Documentation | Build Status | JOSS paper |
---|---|---|
Building blocks for invertible neural networks in the Julia programming language.
- Memory efficient building blocks for invertible neural networks
- Hand-derived gradients, Jacobians
$J$ , and$\log |J|$ - Flux integration
- Support for Zygote and ChainRules
- GPU support
- Includes various examples of invertible neural networks, normalizing flows, variational inference, and uncertainty quantification
InvertibleNetworks is registered and can be added like any standard Julia package with the command:
] add InvertibleNetworks
Due to its memory scaling InvertibleNetworks.jl, has been particularily successful at Bayesian posterior sampling with simulation-based inference.
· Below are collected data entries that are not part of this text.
-- ==== Sys2Proof/Machine/Events.lean ====
section
/-! DEFINITION. The commands on events: the 8 µs hold and its order (R697), the host's consumption of the ring (R691,
R692), and the mailbox commands EVT_RING (R691) and every code that no rule lists (R543). -/
namespace Sys2Proof.Machine

/-- R697: `a` is written before `b`. -/
def Event.before (a b : Event) : Bool :=
  if a.time ≠ b.time then decide (a.time < b.time)
  else if b.after = some (a.code, a.page) then true
  else if a.after = some (b.code, b.page) then false
  else if a.code ≠ b.code then decide (a.code < b.code)
  else decide (a.page < b.page)

/-- The held event that R697 writes first. -/
def firstEvent : List Event → Option Event
  | [] => none
  | e :: es => match firstEvent es with
    | none => some e
    | some f => some (if f.before e then f else e)

/-- The waiting records are written while the ring takes them (R692). -/
def State.flushEvents : Nat → State → State
  | 0, s => s
  | n + 1, s =>
    match s.waiting with
    | [] => s
    | e :: es => if 0 < s.ringSpace then flushEvents n ({ s with evts.waiting := es }.writeEvent e) else s

/-- EVENT_HOLD_EXPIRY (R697): 8 µs after its TIME, the first event in order leaves the hold; a late one leaves at once.
While the Curator firmware is replaced, the die managers hold events (R656). -/
def execEventHoldExpiry (s : State) : Result :=
  match firstEvent s.held with
  | none => .next s
  | some e =>
    if s.cur.replacing || (decide (s.rot < e.time + us 8) && !e.late) then .next s
    else .next ({ s with evts.held := s.held.erase e }.record e)

/-- EVENT_RING_DRAIN (R691, R692): the Curator reads the consumer word, and writes waiting records into the space. -/
def execEventRingDrain (consumed : Nat) (s : State) : Result :=
  .next ({ s with evts.evtConsumed := consumed % 2 ^ 32 }.flushEvents 4096)

/-- R691: the payload of EVT_RING. -/
def evtRingOk (p : List Byte) : Bool :=
  let base := ofLeBytes (p.take 8)
  let log2n := ofLeBytes ((p.drop 8).take 1)
  let cons := ofLeBytes ((p.drop 16).take 8)
  decide (p.length = 24) && decide (base % 4096 = 0) && decide (6 ≤ log2n) && decide (log2n ≤ 16)
    && ((p.drop 9).take 7).all (fun b => b = 0) && decide (cons % 8 = 0)

/-- EVT_RING (R691): names the event ring from the next SEQ on. A new ring starts with no unread record (log 18). -/
def execEvtRing (m : MbxReq) (s : State) : Result :=
  .next (s.mailbox 0x0301 m (fun s =>
    if !evtRingOk m.payload then s.respond 0x0301 m.tag 2 [] m.haddr m.hlen
    else
      let r : EvtRing := { base := ofLeBytes (m.payload.take 8), log2n := ofLeBytes ((m.payload.drop 8).take 1),
                           cons := ofLeBytes ((m.payload.drop 16).take 8) }
      let s := { s with evts.ring := some r, evts.ringCancelled := false, evts.evtConsumed := s.evtSeq }
      (s.respond 0x0301 m.tag 0 [] m.haddr m.hlen).flushEvents 4096))

/-- The command codes of R596 and R691. -/
def knownCodes : List Nat :=
  [0x0201, 0x0202, 0x0203, 0x0204, 0x0205, 0x0206, 0x0207, 0x0208, 0x0209, 0x020A, 0x020B, 0x020C, 0x020D, 0x020E,
   0x020F, 0x0210, 0x0301]

/-- A request with a code that no rule lists answers STATUS 0x0001 (R543). -/
def execMailboxUnknownCode (code : Nat) (m : MbxReq) (s : State) : Result :=
  if knownCodes.contains code then .next s
  else .next (s.mailbox code m (fun s => s.respond code m.tag 1 [] m.haddr m.hlen))

end Sys2Proof.Machine
end

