-- ==== Sys2Proof/Machine/Sequencer.lean ====
section
/-! DEFINITION. The sequencer of a cluster: fetch (R312, R313), the issue rule with the dependency table (R314, R315),
refusal (R60, R320), traps, the cluster signature (R381), class 6 (R326 to R329), the sequencer commands (R356, R357),
and how flights begin (R335 to R337, R701). Every launch of every class issues through `State.tryIssue`. A command that
finds another descriptor at the head of the queue, or its instant not reached, changes nothing (log 1). -/
namespace Sys2Proof.Machine

/-! ### Refusal and traps -/

/-- R60, R696: nothing launches from the descriptor, and the cluster issues no further one. -/
def State.refuseDesc (s : State) (c : Nat) (d : Desc) : State :=
  (s.raise (pgDoc c) 0 0x01 3 (leBytes 2 d.slot ++ leBytes 1 d.cls ++ leBytes 1 d.opc)).setDoc c docStopped

/-- SEQ_TRAP (R131, R429, R696): the cause bits, the event, the TRAPPED state. -/
def State.trap (s : State) (c bit slot : Nat) (after : Option (Nat × Nat)) : State :=
  let s := s.setF (pgDoc c) Reg.DOC_TRAP_CAUSE (s.getF (pgDoc c) Reg.DOC_TRAP_CAUSE ||| 2 ^ bit)
  let s := s.raiseBy (pgDoc c) 1 0x02 3 (leBytes 1 (s.getF (pgDoc c) Reg.DOC_TRAP_CAUSE) ++ leBytes 2 slot) after
  if s.doc c = docDone then s else s.setDoc c docTrapped

/-! ### Fetch (R312, R313) -/

/-- The instruction-memory slot of a cluster. -/
def State.imSlot (s : State) (c i : Nat) : BitVec 256 := sget (fun _ => 0) s.im (8192 * c + i)

/-- Error marks of an instruction-memory slot: the greatest of its four code words. -/
def State.imErr (s : State) (c i : Nat) : Nat :=
  if s.errs.isEmpty then 0
  else ((List.range 4).map (fun j => sget (fun _ => 0) s.errs (cwName (3 * 4096 + c) (32 * i + 8 * j)) % 3)).foldl max 0

/-- The descriptor that starts in a slot. -/
def State.descAt (s : State) (c i : Nat) : Desc :=
  let w := s.imSlot c i
  { slot := i, w := w, ext := if w.getLsbD 14 && decide (i < 8191) then s.imSlot c (i + 1) else 0,
    seen := s.now }

/-- Slots that a descriptor occupies. -/
def Desc.len (d : Desc) : Nat := if d.hasExt && decide (d.slot < 8191) then 2 else 1

/-- Every operation of the opcode tables (R164, R208, R217, R241, R290, R323, R325, R326, R331). -/
def listedOpc (cls opc : Nat) : Bool :=
  match cls with
  | 0 => opc = 1
  | 1 => decide (1 ≤ opc) && decide (opc ≤ 15)
  | 2 => decide (1 ≤ opc) && decide (opc ≤ 18)
  | 3 => decide (1 ≤ opc) && decide (opc ≤ 5)
  | 4 => decide (1 ≤ opc) && decide (opc ≤ 13)
  | 5 => decide (1 ≤ opc) && decide (opc ≤ 8)
  | 6 => decide (1 ≤ opc) && decide (opc ≤ 7)
  | 7 => decide (1 ≤ opc) && decide (opc ≤ 3)
  | 8 => decide (1 ≤ opc) && decide (opc ≤ 10)
  | _ => false

/-- The cluster may issue descriptors of the flight in progress. -/
def State.issuable (s : State) (c : Nat) : Bool :=
  s.doc c = docFlight && (s.clu c).next.isNone && !(s.clu c).halting

/-- No flight has begun and no FLIGHT or BARRIER has issued: control descriptors issue as they reach the head (R326), and no
launch does. -/
def State.preFlight (s : State) (c : Nat) : Bool :=
  s.doc c = docBarrier && (s.clu c).next.isNone && (s.clu c).barrier.isNone

/-- DESCRIPTOR_FETCH (R313): the next descriptor enters the queue, with its extension. A head descriptor that no operation
lists is refused here, since no launch command takes it (R320). -/
def execDescriptorFetch (c : Nat) (s : State) : Result :=
  let k := s.clu c
  let junk := match k.queue.head? with
    | some d => (s.issuable c || s.preFlight c) && !listedOpc d.cls d.opc
    | none => false
  if !s.running c then .next s
  else if junk then
    match k.queue.head? with
    | some d => .next (s.refuseDesc c d)
    | none => .next s
  else if 32 ≤ k.queue.length || decide (8192 ≤ k.fetchPc) then .next s
  else
    let d := s.descAt c k.fetchPc
    let e := if d.len = 2 then max (s.imErr c d.slot) (s.imErr c (d.slot + 1)) else s.imErr c d.slot
    let bad := if s.imErr c d.slot = 2 then d.slot else d.slot + 1
    if e = 2 then
      .next ((s.foundUE (3 * 4096 + c) (32 * bad) 1).trap c 2 bad (some (0x08, pgClu c)))
    else
      let s := if e = 1 then s.foundCE (3 * 4096 + c) else s
      .next (s.setClu c { k with queue := k.queue ++ [d], fetchPc := k.fetchPc + d.len })

/-! ### The issue rule (R314, R315, R320) -/

/-- What the class of a descriptor says of it: refused or not, the ranges it reads, the entries it would hold in the
dependency table, whether its unit takes it, and what its launch does once it has left the queue. -/
structure Plan where
  bad : Bool
  reads : List DepRange
  holds : List DepRange
  free : Bool
  go : State → State

/-- Every entry of the cluster's dependency table. -/
def Cluster.deps (k : Cluster) : List DepRange := k.launches.flatMap (·.deps) ++ k.colls.flatMap (·.deps)

/-- R315, R639: no range overlaps an entry that it must wait for (a reader of Catalogue entries waits for no CATSAVE, which
only reads them), the table has room, and results of the old placement
have reached a moved cluster that writes. -/
def State.depFree (s : State) (c : Nat) (p : Plan) : Bool :=
  let tbl := (s.clu c).deps
  let rd := p.reads ++ p.holds.filter (fun h => !h.writes)
  let wr := p.holds.filter (·.writes)
  let pg := pgRgn (regionOf c)
  let drained := decide ((s.rgn (regionOf c)).repairLocal ≠ c % 16) || s.getF pg Reg.RGN_EPOCH_OUT_COUNT = 0
  (wr.isEmpty || drained) && (p.holds.isEmpty || decide (tbl.length + p.holds.length ≤ 32))
    && rd.all (fun r => tbl.all (fun e => !(e.writes || !e.cat) || !e.overlaps r))
    && wr.all (fun r => tbl.all (fun e => !e.overlaps r))

/-- R314: at or after S + T_OFF, unless ASREADY; control descriptors at once (R326). -/
def State.due (s : State) (c : Nat) (d : Desc) : Bool :=
  d.cls = 6 || d.asready || decide ((s.clu c).fS + s.cyc c d.tOff ≤ s.rot)

/-- The refusals that hold for every class (R60, R312, R320, R370): an extension beyond the memory, T_OFF outside the
flight, reserved codes of RND and GSRC where they are read, free-running draws under STRICT. -/
def State.commonBad (s : State) (c : Nat) (d : Desc) : Bool :=
  (d.slot = 8191 && d.hasExt)
    || (decide (d.cls ≠ 6) && !d.asready && decide ((s.clu c).fLen ≤ d.tOff))
    || (d.rounds && d.rnd = 3)
    || (d.rounds && d.vary && d.rnd = 2 && s.flag pgDev Reg.DEV_DET_CTL_STRICT)
    || (decide (d.cls ≤ 4) && d.gsrc = 3)

/-- The instant at which the next descriptor can issue: one cycle(G) after the last (R314). -/
def State.issueAt (s : State) (c : Nat) : Nat := max s.now ((s.clu c).lastIssue + s.cyc c 1)

/-- The elapsed instant from which the head descriptor `d` is due and not yet counted as waiting: its own instant, the
beginning of the flight, its arrival at the head. -/
def State.dueFrom (s : State) (c : Nat) (d : Desc) : Nat :=
  let k := s.clu c
  let own := if d.cls = 6 || d.asready then 0 else s.now - (s.rot - (k.fS + s.cyc c d.tOff))
  let begun := if d.cls = 6 then 0 else s.now - (s.rot - k.begun)
  max (max own begun) (max (k.lastIssue + s.cyc c 1) (max d.seen k.waitAt))
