-- ==== Sys2Proof/Machine/Collective.lean ====
section
/-! DEFINITION. Class 5: the moves, the reductions and ALLMAX (R325, R366, R367, R370, R371, R495 to R521). A payload
travels in pieces: each piece is one chunk, one window entry of a combining point and one part of a result. -/
namespace Sys2Proof.Machine

/-! ### The delivery header (R501) -/

/-- The fields of a delivery header. The tree marks a partial by PART = 1 with the position of its cluster in DPOS, and a
sum by PART = 0 with the position of the last rank it covers in DPOS; results travel with CLOAK = 0 (log 39). -/
structure CollHdr where
  grp : Nat
  opc : Nat
  srcm : Nat
  dstm : Nat
  dpos : Nat
  cloak : Bool
  part : Bool
  rflags : Nat
  ord : Bool
  cseq : Nat
  off : Nat
  deriving DecidableEq, Repr

def CollHdr.bytes (h : CollHdr) : List Byte :=
  leBytes 8 (h.grp + h.opc * 2 ^ 8 + h.srcm * 2 ^ 16 + h.dstm * 2 ^ 26 + h.dpos * 2 ^ 36 + h.cloak.toNat * 2 ^ 45
    + h.part.toNat * 2 ^ 46 + h.rflags * 2 ^ 47 + h.ord.toNat * 2 ^ 52) ++ leBytes 4 h.cseq ++ leBytes 4 h.off

def CollHdr.read (data : List Byte) : CollHdr :=
  let x := ofLeBytes (data.take 8)
  { grp := bits x 7 0, opc := bits x 15 8, srcm := bits x 25 16, dstm := bits x 35 26, dpos := bits x 44 36,
    cloak := x.testBit 45, part := x.testBit 46, rflags := bits x 51 47, ord := x.testBit 52,
    cseq := ofLeBytes ((data.drop 8).take 4), off := ofLeBytes ((data.drop 12).take 4) }

/-- The virtual channel of an operation (R497). -/
def collVc (opc : Nat) : Nat := if opc = 1 || opc = 2 || opc = 7 then 0 else 1

def isMove (opc : Nat) : Bool := opc = 1 || opc = 2 || opc = 7
def isF32 (opc : Nat) : Bool := opc = 5 || opc = 6

/-- Result to the members of ROOT only (R497). -/
def toRoot (opc : Nat) : Bool := opc = 3 || opc = 5

/-- The pieces of a payload: at most 4,080 bytes, whole elements (R501, log 39). -/
def pieces (unit : Nat) (bs : List Byte) : List (Nat × List Byte) :=
  let n := 4080 / unit * unit
  (List.range (ceilDiv bs.length n)).map (fun i => (n * i, (bs.drop (n * i)).take n))

/-! ### The tree and the ranks (R490, R507) -/

def Group.n (g : Group) : Nat := g.members.length

def Group.treeIndex (g : Group) (root m : Nat) : Nat := (m + g.n - root) % g.n

def Group.parent (g : Group) (root m : Nat) : Nat := ((g.treeIndex root m - 1) / 4 + root) % g.n

def Group.children (g : Group) (root m : Nat) : List Nat :=
  let q := g.treeIndex root m
  ((List.range 4).map (fun i => 4 * q + 1 + i)).filterMap (fun k => if k < g.n then some ((k + root) % g.n) else none)

/-- The path from member x up to member m, x first; empty where x is not in the branch of m. -/
def Group.path (g : Group) (root m : Nat) : Nat → Nat → List Nat
  | 0, _ => []
  | f + 1, x =>
    if x = m then [m]
    else if g.treeIndex root x = 0 then []
    else match g.path root m f (g.parent root x) with
      | [] => []
      | l => x :: l

def Group.clustersOf (g : Group) (m : Nat) : List Nat := (g.members[m]?.map Member.clusters).getD []

def Group.ranks (g : Group) : Nat := g.rbase g.n

/-- The member that holds a rank. -/
def Group.memberOf (g : Group) (r : Nat) : Nat :=
  ((List.range g.n).find? (fun m => decide (g.rbase m ≤ r) && decide (r < g.rbase (m + 1)))).getD 0

/-- F32CHUNK in elements (R396). -/
def State.f32Chunk (s : State) : Nat := match s.getF pgDev Reg.DEV_DET_CTL_F32CHUNK with | 0 => 1024 | 1 => 4096 | _ => 16384

/-- The segment length: every rank for at most 256 members, else S (R366, R367, R510). -/
def State.segLen (s : State) (g : Group) : Nat :=
  if g.n ≤ 256 then max 1 g.ranks else max 1 (g.wmin * 16384 / s.f32Chunk)

/-! ### Combining elements (R508, R509, R512, R517) -/

/-- Two elements combined: the code, flags in the layout of R155. -/
def combElem (opc width fmt a b : Nat) : Nat × Nat :=
  if opc = 3 || opc = 4 then
    let q : Quire := match width with | 128 => .q128 | 256 => .q256 | _ => .q512
    let (x, o) := q.add a b
    (x, if o then 16 else 0)
  else if isF32 opc then
    let (y, f) := (decodeFP32 a).add (decodeFP32 b)
    let (x, g) := encodeFP32 .rne y
    (x, (f.or g).word)
  else
    let f := (Fmt.ofCode fmt).getD .p8
    let va := decodeFmt f a
    let vb := decodeFmt f b
    ((encodeFmt f .rne true (if va.lt vb then vb else va)).1, if va.isNan || vb.isNan then 8 else 0)

/-- The elements of some bytes. -/
def elemsOf (width : Nat) (bs : List Byte) : List Nat :=
  let n := width / 8
  (List.range (bs.length / n)).map (fun i => ofLeBytes ((bs.drop (n * i)).take n))

/-- Two runs of elements combined: bytes, flags, index of the first sum that overflowed, number of them. -/
def combBytes (opc width fmt : Nat) (a b : List Byte) : List Byte × Nat × Option Nat × Nat :=
  let rs := ((elemsOf width a).zip (elemsOf width b)).map (fun (p : Nat × Nat) => combElem opc width fmt p.1 p.2)
  (rs.flatMap (fun r => leBytes (width / 8) r.1), (rs.map (·.2)).foldl (· ||| ·) 0, rs.findIdx? (fun r => 16 ≤ r.2),
    (rs.filter (fun r => 16 ≤ r.2)).length)

/-! ### Stop (R503) -/

/-- COLL_MISMATCH: the event, the stop state of a landing group, stop messages. -/
def State.collMismatch (s : State) (lg grp cseq srcm off : Nat) : State :=
  let s := s.raise pgDev 3 0x13 3 (leBytes 1 grp ++ leBytes 4 cseq ++ leBytes 2 srcm ++ leBytes 4 off)
  (s.enterStop lg).sendStops lg
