/-- A scale slot of the session for a Reserve span that arrives: as R415 gives them, by R413. -/
def State.scaleSlot (s : State) (n : Nat) : Option (Nat × Nat × State) :=
  let r := s.sess n
  if r.scnext < 16 then some (r.scpg, r.scnext, s.setSess n { r with scnext := r.scnext + 1 })
  else (s.grant false).map (fun (p, t) => (p, 0, t.setSess n { r with scpg := p, scnext := 1 }))

/-- Writes one item into the destination session; a failure code where it cannot (R556, R559). -/
def State.xferPlace (s : State) (n t k tier fill : Nat) (data : List Byte) : Nat × State :=
  let r := s.sess n
  if r.ns ≤ k || r.nstream < t || (s.span r t k).tier ≠ tierEmpty then (4, s)
  else if tier = tierReserve then
    match s.grant false with
    | none => (5, s)
    | some (p, s1) => match s1.scaleSlot n with
      | none => (5, s)
      | some (q, sl, s2) =>
        let s3 := (s2.writeBytes r.kslot (p * 65536) (data.take 65536)).writeBytes r.kslot (q * 65536 + 4096 * sl) (data.drop 65536)
        (0, s3.setSpan r t k { p0 := p, p1 := q, p2 := 0, p3 := 0, tier := tierReserve, sslot := sl, fill := fill })
  else
    match s.grantN false r.dpages with
    | none => (5, s)
    | some (ps, s1) =>
      let s2 := ps.zipIdx.foldl (fun s (p, i) => s.writeBytes r.kslot (p * 65536) ((data.drop (65536 * i)).take 65536)) s1
      (0, s2.setSpan r t k { p0 := ps.getD 0 0, p1 := ps.getD 1 0, p2 := ps.getD 2 0, p3 := ps.getD 3 0, tier := tierDisplay,
                             sslot := 0, fill := fill })

/-- Takes the source record and the items that have arrived whole. -/
def State.xferParse : Nat → State → State
  | 0, s => s
  | f + 1, s =>
    match s.xferIn with
    | none => s
    | some x =>
      let r := s.sess x.sess
      match x.len with
      | none =>
        if x.buf.length < 64 then s
        else
          let w := ofLeBytes (x.buf.take 64)
          if bits w 11 10 ≠ r.dsel || bits w 12 12 ≠ r.dfmt || bits w 23 14 ≠ r.nstream || bits w 68 46 ≠ r.maxpos then s.xferInFail 4
          else State.xferParse f { s with arch.xferIn := some { x with len := some (bits w 91 69), buf := x.buf.drop 64 } }
      | some _ =>
        if x.buf.length < 16 then s
        else
          let w := ofLeBytes (x.buf.take 16)
          let tier := bits w 33 32
          let size := if tier = tierReserve then 65536 + 4096 else r.dpages * 65536
          if x.buf.length < 16 + size then s
          else
            match s.xferPlace x.sess (bits w 9 0) (bits w 31 10) tier (bits w 45 34) ((x.buf.drop 16).take size) with
            | (0, t) => State.xferParse f { t with arch.xferIn := some { x with buf := x.buf.drop (16 + size) } }
            | (why, t) => t.xferInFail why

/-- Stream bytes in order. -/
def State.xferFeed (s : State) (bs : List Byte) : State :=
  match s.xferIn with
  | none => s
  | some x =>
    let s := { s with arch.xferIn := some { x with buf := x.buf ++ bs, got := x.got + bs.length } }
    State.xferParse (bs.length + 2) (s.setF pgDev Reg.DEV_XFER_DONEB_KIB ((x.got + bs.length) / 1024))

/-- The first bytes of a stream reach this package (R556, R559). -/
def State.xferBegin (s : State) (path src xnum : Nat) : State :=
  if s.xferIn.isSome then s.xferFail xnum 1
  else
    let s := s.setF pgDev Reg.DEV_XFER_STAT_RX 1
    let x : XferIn := { sess := (s.xferArmed).getD 0, xnum := xnum, path := path, src := src, len := none, got := 0, buf := [], unacked := 0 }
    let t := { s with arch.xferIn := some x }
    if s.xferArmed.isNone then t.xferInFail 3 else t

/-- A chunk of a transfer over Efurn (R557). -/
def State.xferChunk (s : State) (src : Nat) (data : List Byte) : State :=
  let h := CollHdr.read data
  let mine (s : State) : Bool := match s.xferIn with | some x => x.path = 0 && x.src = src && x.xnum = h.cseq % 65536 | none => false
  let s := if h.off = 0 && !mine s then s.xferBegin 0 src (h.cseq % 65536) else s
  match s.xferIn with
  | some x => if mine s && decide (x.got = 4080 * h.off) then s.xferFeed (data.drop 16) else s
  | none => s

/-- An XACK with the offset received in order (R558). -/
def State.sendXack (s : State) : State :=
  match s.xferIn with
  | none => s
  | some x => match s.accSession x.src with
    | none => s
    | some a =>
      ({ s with arch.xferIn := some { x with unacked := 0 } }).accSend (x.path - 1) a 5 (leBytes 8 x.got)

/-- XFER (R558): the number of a transfer does not travel in XFER messages, so that of an incoming one is free (log 52). -/
def execXfer (e : Nat) (tagOk : Bool) (s : State) : Result :=
  match s.accFirst e 4 with
  | none => .next s
  | some m => match s.accAccept m tagOk with
    | (s, none) => .next s
    | (s, some a) =>
      let p := m.plain a
      let off := ofLeBytes (p.take 8)
      let mine (s : State) : Bool := match s.xferIn with | some x => x.path = 1 + e && x.src = a.sid | none => false
      let s := if off = 0 && !mine s then (let (v, s) := s.drawFree; s.xferBegin (1 + e) a.sid (v % 65536)) else s
      match s.xferIn with
      | none => .next s
      | some x =>
        if !mine s then .next s
        else
          let s := { s with arch.xferIn := some { x with unacked := x.unacked + 1 } }
          let s := if x.got = off then s.xferFeed (p.drop 8) else s
          .next (if 16 ≤ x.unacked + 1 then s.sendXack else s)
To get started with this application refer to a simple example (Conditional sampling for MNSIT inpainting) but feel free to modify this script for your application and please reach out to us for help.
-
1x1 Convolutions using Householder transformations (example)
-
Residual block (example)
-
Invertible coupling layer from Dinh et al. (2017) (example)
-
Invertible hyperbolic layer from Lensink et al. (2019) (example)
-
Invertible coupling layer from Putzky and Welling (2019) (example)
-
Invertible recursive coupling layer HINT from Kruse et al. (2020) (example)
-
Activation normalization (Kingma and Dhariwal, 2018) (example)
-
Various activation functions (Sigmoid, ReLU, leaky ReLU, GaLU)
-
Objective and misfit functions (mean squared error, log-likelihood)
-
Dimensionality manipulation: squeeze/unsqueeze (column, patch, checkerboard), split/cat
-
Squeeze/unsqueeze using the wavelet transform
-
Invertible recurrent inference machines (Putzky and Welling, 2019) (generic example)
-
Generative models with maximum likelihood via the change of variable formula (example)
-
Glow: Generative flow with invertible 1x1 convolutions (Kingma and Dhariwal, 2018) (generic example, source)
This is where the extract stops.